Paul Jaray on his J-Rad, 1921. Photo in public domain.
I haven't the faintest idea of how the thing worked, but we can note a few points:
Jaray didn't believe in contorting the human body to fit aerodynamic theories. He sits bolt upright on his bike with a very short virtual top tube and the handlebars reachable with upper arms perpendicular to the ground, then thought to be an ergonomic position.
Finally, and the point of this post: Was that large hublike object at the centre of the rear wheel a forebear of the Rohloff Speed 14? Or even an automatic version of some perpetual motion machine? I imagine the pedals were operated by heel-and-toeing on the two bright objects seen on the downtube, and that on the far side his raised foot rests on them. Hell on the hamstrings, is what I think. Otherwise, the only method of propulsion I can see are his feet running along the road -- and even I don't believe it.
More, where's the connection between his feet on the supposed pedal and the rear wheel? There's no transmission of power visible. There is some kind of construction in front of the head tube which may be a pivot, with a matching apparent pivot under the "bottom bracket", but that would make the bicycle essentially bottom-tubeless, which I cannot believe either: Jaray was a distinguished graduate of a tough engineering school, chosen by a famous engineering teacher to be his assistant. The other possibility is that the drive is inside the tube, but the conrods would have to be very thin and there doesn't seem to be anything at end of the chainless chainstay big enough to be a right-angle turn for the transmission.

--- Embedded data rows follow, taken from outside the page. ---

-- ==== Sys2Proof/Machine/Step.lean ====
section
/-! DEFINITION. One step of the machine: the agent step that the next input permits (R30, R33). -/

namespace Sys2Proof.Machine

/-- The next input is taken and its agent makes its one indivisible step (R33; log 1). -/
def step (s : State) : Host.Outcome State Fault Refusal := runInput s.nextInput s.takeInput

/-- `s` with the table's word `w` where the next step fetches it: the two bytes at `pc`, `RUN` set and a CPU tick in front of the
inputs. It stands for the host's `load` and `start` (R203; log 1). -/
def State.withFetchWord (s : State) (nbits w : Nat) : State := s.readyToRun (tableWord nbits w)

end Sys2Proof.Machine
end

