-- ==== Sys2Proof/Machine/Core.lean ====
section
/-! DEFINITION. The machine as the host's interface reads it. -/

def Sys2Proof.core : Host.Core :=
  { State := Sys2Proof.Machine.State, Fault := Sys2Proof.Machine.Fault, Refusal := Sys2Proof.Machine.Refusal,
    step := Sys2Proof.Machine.step, reset := Sys2Proof.Machine.State.reset }
end

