/-! ### setStack -/

@[simp] theorem State.setStack_v (x : List Word) : (s.setStack x).v = s.v := rfl
@[simp] theorem State.setStack_pc (x : List Word) : (s.setStack x).pc = s.pc := rfl
@[simp] theorem State.setStack_i (x : List Word) : (s.setStack x).i = s.i := rfl
@[simp] theorem State.setStack_stack (x : List Word) : (s.setStack x).stack = x := rfl
@[simp] theorem State.setStack_dt (x : List Word) : (s.setStack x).dt = s.dt := rfl
@[simp] theorem State.setStack_st (x : List Word) : (s.setStack x).st = s.st := rfl
@[simp] theorem State.setStack_key (x : List Word) : (s.setStack x).key = s.key := rfl
@[simp] theorem State.setStack_fb (x : List Word) : (s.setStack x).fb = s.fb := rfl
@[simp] theorem State.setStack_mem (x : List Word) : (s.setStack x).mem = s.mem := rfl
@[simp] theorem State.setStack_cycles (x : List Word) : (s.setStack x).cycles = s.cycles := rfl
@[simp] theorem State.setStack_run (x : List Word) : (s.setStack x).run = s.run := rfl
@[simp] theorem State.setStack_limit (x : List Word) : (s.setStack x).limit = s.limit := rfl
@[simp] theorem State.setStack_ev (x : List Word) : (s.setStack x).ev = s.ev := rfl
@[simp] theorem State.setStack_config (x : List Word) : (s.setStack x).config = s.config := rfl
@[simp] theorem State.setStack_draws (x : List Word) : (s.setStack x).draws = s.draws := rfl
@[simp] theorem State.setStack_inputs (x : List Word) : (s.setStack x).inputs = s.inputs := rfl
@[simp] theorem State.setStack_answer (x : List Word) : (s.setStack x).answer = s.answer := rfl
@[simp] theorem State.reg_setStack (x : List Word) (r' : Nibble) : (s.setStack x).reg r' = s.reg r' := rfl
@[simp] theorem State.memRead_setStack (x : List Word) (a' : Nat) : (s.setStack x).memRead a' = s.memRead a' := rfl
@[simp] theorem State.pixel_setStack (x : List Word) (r' : Fin 32) (c' : Fin 64) : (s.setStack x).pixel r' c' = s.pixel r' c' := rfl
@[simp] theorem State.keyDown_setStack (x : List Word) (k' : Nibble) : (s.setStack x).keyDown k' = s.keyDown k' := rfl
@[simp] theorem State.elementAddr_setStack (x : List Word) (n' : Nat) : (s.setStack x).elementAddr n' = s.elementAddr n' := rfl

/-! ### setDt -/

@[simp] theorem State.setDt_v (x : Byte) : (s.setDt x).v = s.v := rfl
@[simp] theorem State.setDt_pc (x : Byte) : (s.setDt x).pc = s.pc := rfl
@[simp] theorem State.setDt_i (x : Byte) : (s.setDt x).i = s.i := rfl
@[simp] theorem State.setDt_stack (x : Byte) : (s.setDt x).stack = s.stack := rfl
@[simp] theorem State.setDt_dt (x : Byte) : (s.setDt x).dt = x := rfl
@[simp] theorem State.setDt_st (x : Byte) : (s.setDt x).st = s.st := rfl
@[simp] theorem State.setDt_key (x : Byte) : (s.setDt x).key = s.key := rfl
@[simp] theorem State.setDt_fb (x : Byte) : (s.setDt x).fb = s.fb := rfl
@[simp] theorem State.setDt_mem (x : Byte) : (s.setDt x).mem = s.mem := rfl
@[simp] theorem State.setDt_cycles (x : Byte) : (s.setDt x).cycles = s.cycles := rfl
@[simp] theorem State.setDt_run (x : Byte) : (s.setDt x).run = s.run := rfl
@[simp] theorem State.setDt_limit (x : Byte) : (s.setDt x).limit = s.limit := rfl
@[simp] theorem State.setDt_ev (x : Byte) : (s.setDt x).ev = s.ev := rfl
@[simp] theorem State.setDt_config (x : Byte) : (s.setDt x).config = s.config := rfl
@[simp] theorem State.setDt_draws (x : Byte) : (s.setDt x).draws = s.draws := rfl
@[simp] theorem State.setDt_inputs (x : Byte) : (s.setDt x).inputs = s.inputs := rfl
@[simp] theorem State.setDt_answer (x : Byte) : (s.setDt x).answer = s.answer := rfl
@[simp] theorem State.reg_setDt (x : Byte) (r' : Nibble) : (s.setDt x).reg r' = s.reg r' := rfl
@[simp] theorem State.memRead_setDt (x : Byte) (a' : Nat) : (s.setDt x).memRead a' = s.memRead a' := rfl
@[simp] theorem State.pixel_setDt (x : Byte) (r' : Fin 32) (c' : Fin 64) : (s.setDt x).pixel r' c' = s.pixel r' c' := rfl
@[simp] theorem State.keyDown_setDt (x : Byte) (k' : Nibble) : (s.setDt x).keyDown k' = s.keyDown k' := rfl
@[simp] theorem State.elementAddr_setDt (x : Byte) (n' : Nat) : (s.setDt x).elementAddr n' = s.elementAddr n' := rfl

/-! ### setSt -/

@[simp] theorem State.setSt_v (x : Byte) : (s.setSt x).v = s.v := rfl
@[simp] theorem State.setSt_pc (x : Byte) : (s.setSt x).pc = s.pc := rfl
@[simp] theorem State.setSt_i (x : Byte) : (s.setSt x).i = s.i := rfl
@[simp] theorem State.setSt_stack (x : Byte) : (s.setSt x).stack = s.stack := rfl
@[simp] theorem State.setSt_dt (x : Byte) : (s.setSt x).dt = s.dt := rfl
@[simp] theorem State.setSt_st (x : Byte) : (s.setSt x).st = x := rfl
@[simp] theorem State.setSt_key (x : Byte) : (s.setSt x).key = s.key := rfl
@[simp] theorem State.setSt_fb (x : Byte) : (s.setSt x).fb = s.fb := rfl
@[simp] theorem State.setSt_mem (x : Byte) : (s.setSt x).mem = s.mem := rfl
@[simp] theorem State.setSt_cycles (x : Byte) : (s.setSt x).cycles = s.cycles := rfl
@[simp] theorem State.setSt_run (x : Byte) : (s.setSt x).run = s.run := rfl
@[simp] theorem State.setSt_limit (x : Byte) : (s.setSt x).limit = s.limit := rfl
@[simp] theorem State.setSt_ev (x : Byte) : (s.setSt x).ev = s.ev := rfl
@[simp] theorem State.setSt_config (x : Byte) : (s.setSt x).config = s.config := rfl
@[simp] theorem State.setSt_draws (x : Byte) : (s.setSt x).draws = s.draws := rfl
@[simp] theorem State.setSt_inputs (x : Byte) : (s.setSt x).inputs = s.inputs := rfl
@[simp] theorem State.setSt_answer (x : Byte) : (s.setSt x).answer = s.answer := rfl
@[simp] theorem State.reg_setSt (x : Byte) (r' : Nibble) : (s.setSt x).reg r' = s.reg r' := rfl
@[simp] theorem State.memRead_setSt (x : Byte) (a' : Nat) : (s.setSt x).memRead a' = s.memRead a' := rfl
@[simp] theorem State.pixel_setSt (x : Byte) (r' : Fin 32) (c' : Fin 64) : (s.setSt x).pixel r' c' = s.pixel r' c' := rfl
@[simp] theorem State.keyDown_setSt (x : Byte) (k' : Nibble) : (s.setSt x).keyDown k' = s.keyDown k' := rfl
@[simp] theorem State.elementAddr_setSt (x : Byte) (n' : Nat) : (s.setSt x).elementAddr n' = s.elementAddr n' := rfl

/-! ### setFb -/

@[simp] theorem State.setFb_v (x : Vector (BitVec 64) 32) : (s.setFb x).v = s.v := rfl
@[simp] theorem State.setFb_pc (x : Vector (BitVec 64) 32) : (s.setFb x).pc = s.pc := rfl
@[simp] theorem State.setFb_i (x : Vector (BitVec 64) 32) : (s.setFb x).i = s.i := rfl
@[simp] theorem State.setFb_stack (x : Vector (BitVec 64) 32) : (s.setFb x).stack = s.stack := rfl
@[simp] theorem State.setFb_dt (x : Vector (BitVec 64) 32) : (s.setFb x).dt = s.dt := rfl
@[simp] theorem State.setFb_st (x : Vector (BitVec 64) 32) : (s.setFb x).st = s.st := rfl
@[simp] theorem State.setFb_key (x : Vector (BitVec 64) 32) : (s.setFb x).key = s.key := rfl
@[simp] theorem State.setFb_fb (x : Vector (BitVec 64) 32) : (s.setFb x).fb = x := rfl
@[simp] theorem State.setFb_mem (x : Vector (BitVec 64) 32) : (s.setFb x).mem = s.mem := rfl
@[simp] theorem State.setFb_cycles (x : Vector (BitVec 64) 32) : (s.setFb x).cycles = s.cycles := rfl
@[simp] theorem State.setFb_run (x : Vector (BitVec 64) 32) : (s.setFb x).run = s.run := rfl
@[simp] theorem State.setFb_limit (x : Vector (BitVec 64) 32) : (s.setFb x).limit = s.limit := rfl
@[simp] theorem State.setFb_ev (x : Vector (BitVec 64) 32) : (s.setFb x).ev = s.ev := rfl
@[simp] theorem State.setFb_config (x : Vector (BitVec 64) 32) : (s.setFb x).config = s.config := rfl
@[simp] theorem State.setFb_draws (x : Vector (BitVec 64) 32) : (s.setFb x).draws = s.draws := rfl
@[simp] theorem State.setFb_inputs (x : Vector (BitVec 64) 32) : (s.setFb x).inputs = s.inputs := rfl
@[simp] theorem State.setFb_answer (x : Vector (BitVec 64) 32) : (s.setFb x).answer = s.answer := rfl
@[simp] theorem State.reg_setFb (x : Vector (BitVec 64) 32) (r' : Nibble) : (s.setFb x).reg r' = s.reg r' := rfl
@[simp] theorem State.memRead_setFb (x : Vector (BitVec 64) 32) (a' : Nat) : (s.setFb x).memRead a' = s.memRead a' := rfl
@[simp] theorem State.keyDown_setFb (x : Vector (BitVec 64) 32) (k' : Nibble) : (s.setFb x).keyDown k' = s.keyDown k' := rfl
@[simp] theorem State.elementAddr_setFb (x : Vector (BitVec 64) 32) (n' : Nat) : (s.setFb x).elementAddr n' = s.elementAddr n' := rfl

/-! ### setMem -/

@[simp] theorem State.setMem_v (x : Memory) : (s.setMem x).v = s.v := rfl
@[simp] theorem State.setMem_pc (x : Memory) : (s.setMem x).pc = s.pc := rfl
@[simp] theorem State.setMem_i (x : Memory) : (s.setMem x).i = s.i := rfl
@[simp] theorem State.setMem_stack (x : Memory) : (s.setMem x).stack = s.stack := rfl
@[simp] theorem State.setMem_dt (x : Memory) : (s.setMem x).dt = s.dt := rfl
@[simp] theorem State.setMem_st (x : Memory) : (s.setMem x).st = s.st := rfl
@[simp] theorem State.setMem_key (x : Memory) : (s.setMem x).key = s.key := rfl
@[simp] theorem State.setMem_fb (x : Memory) : (s.setMem x).fb = s.fb := rfl
@[simp] theorem State.setMem_mem (x : Memory) : (s.setMem x).mem = x := rfl
@[simp] theorem State.setMem_cycles (x : Memory) : (s.setMem x).cycles = s.cycles := rfl
@[simp] theorem State.setMem_run (x : Memory) : (s.setMem x).run = s.run := rfl
@[simp] theorem State.setMem_limit (x : Memory) : (s.setMem x).limit = s.limit := rfl
@[simp] theorem State.setMem_ev (x : Memory) : (s.setMem x).ev = s.ev := rfl
@[simp] theorem State.setMem_config (x : Memory) : (s.setMem x).config = s.config := rfl
@[simp] theorem State.setMem_draws (x : Memory) : (s.setMem x).draws = s.draws := rfl
@[simp] theorem State.setMem_inputs (x : Memory) : (s.setMem x).inputs = s.inputs := rfl
@[simp] theorem State.setMem_answer (x : Memory) : (s.setMem x).answer = s.answer := rfl
@[simp] theorem State.reg_setMem (x : Memory) (r' : Nibble) : (s.setMem x).reg r' = s.reg r' := rfl
@[simp] theorem State.pixel_setMem (x : Memory) (r' : Fin 32) (c' : Fin 64) : (s.setMem x).pixel r' c' = s.pixel r' c' := rfl
@[simp] theorem State.keyDown_setMem (x : Memory) (k' : Nibble) : (s.setMem x).keyDown k' = s.keyDown k' := rfl
@[simp] theorem State.elementAddr_setMem (x : Memory) (n' : Nat) : (s.setMem x).elementAddr n' = s.elementAddr n' := rfl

Still not the end of the mysteries. At first glance I took the short strut under the joint of seat and bottom tubes and chainstays (let's be inventive and call it a bottom bracket) to be a flip stand for pulling the bike over and resting it, but on closer inspection I'm less sure. Maybe that is part of the transmission. Or perhaps there is no chainstay at all, and that entire construction starting at his feet and going forward to in front of the head tune, and returning to the assembly under the bottom bracket is the transmission to the "chainstay" which somehow acts as the connecting rod. The downtube of the semi-mixte configuration seems sturdy enough to support this interpretation.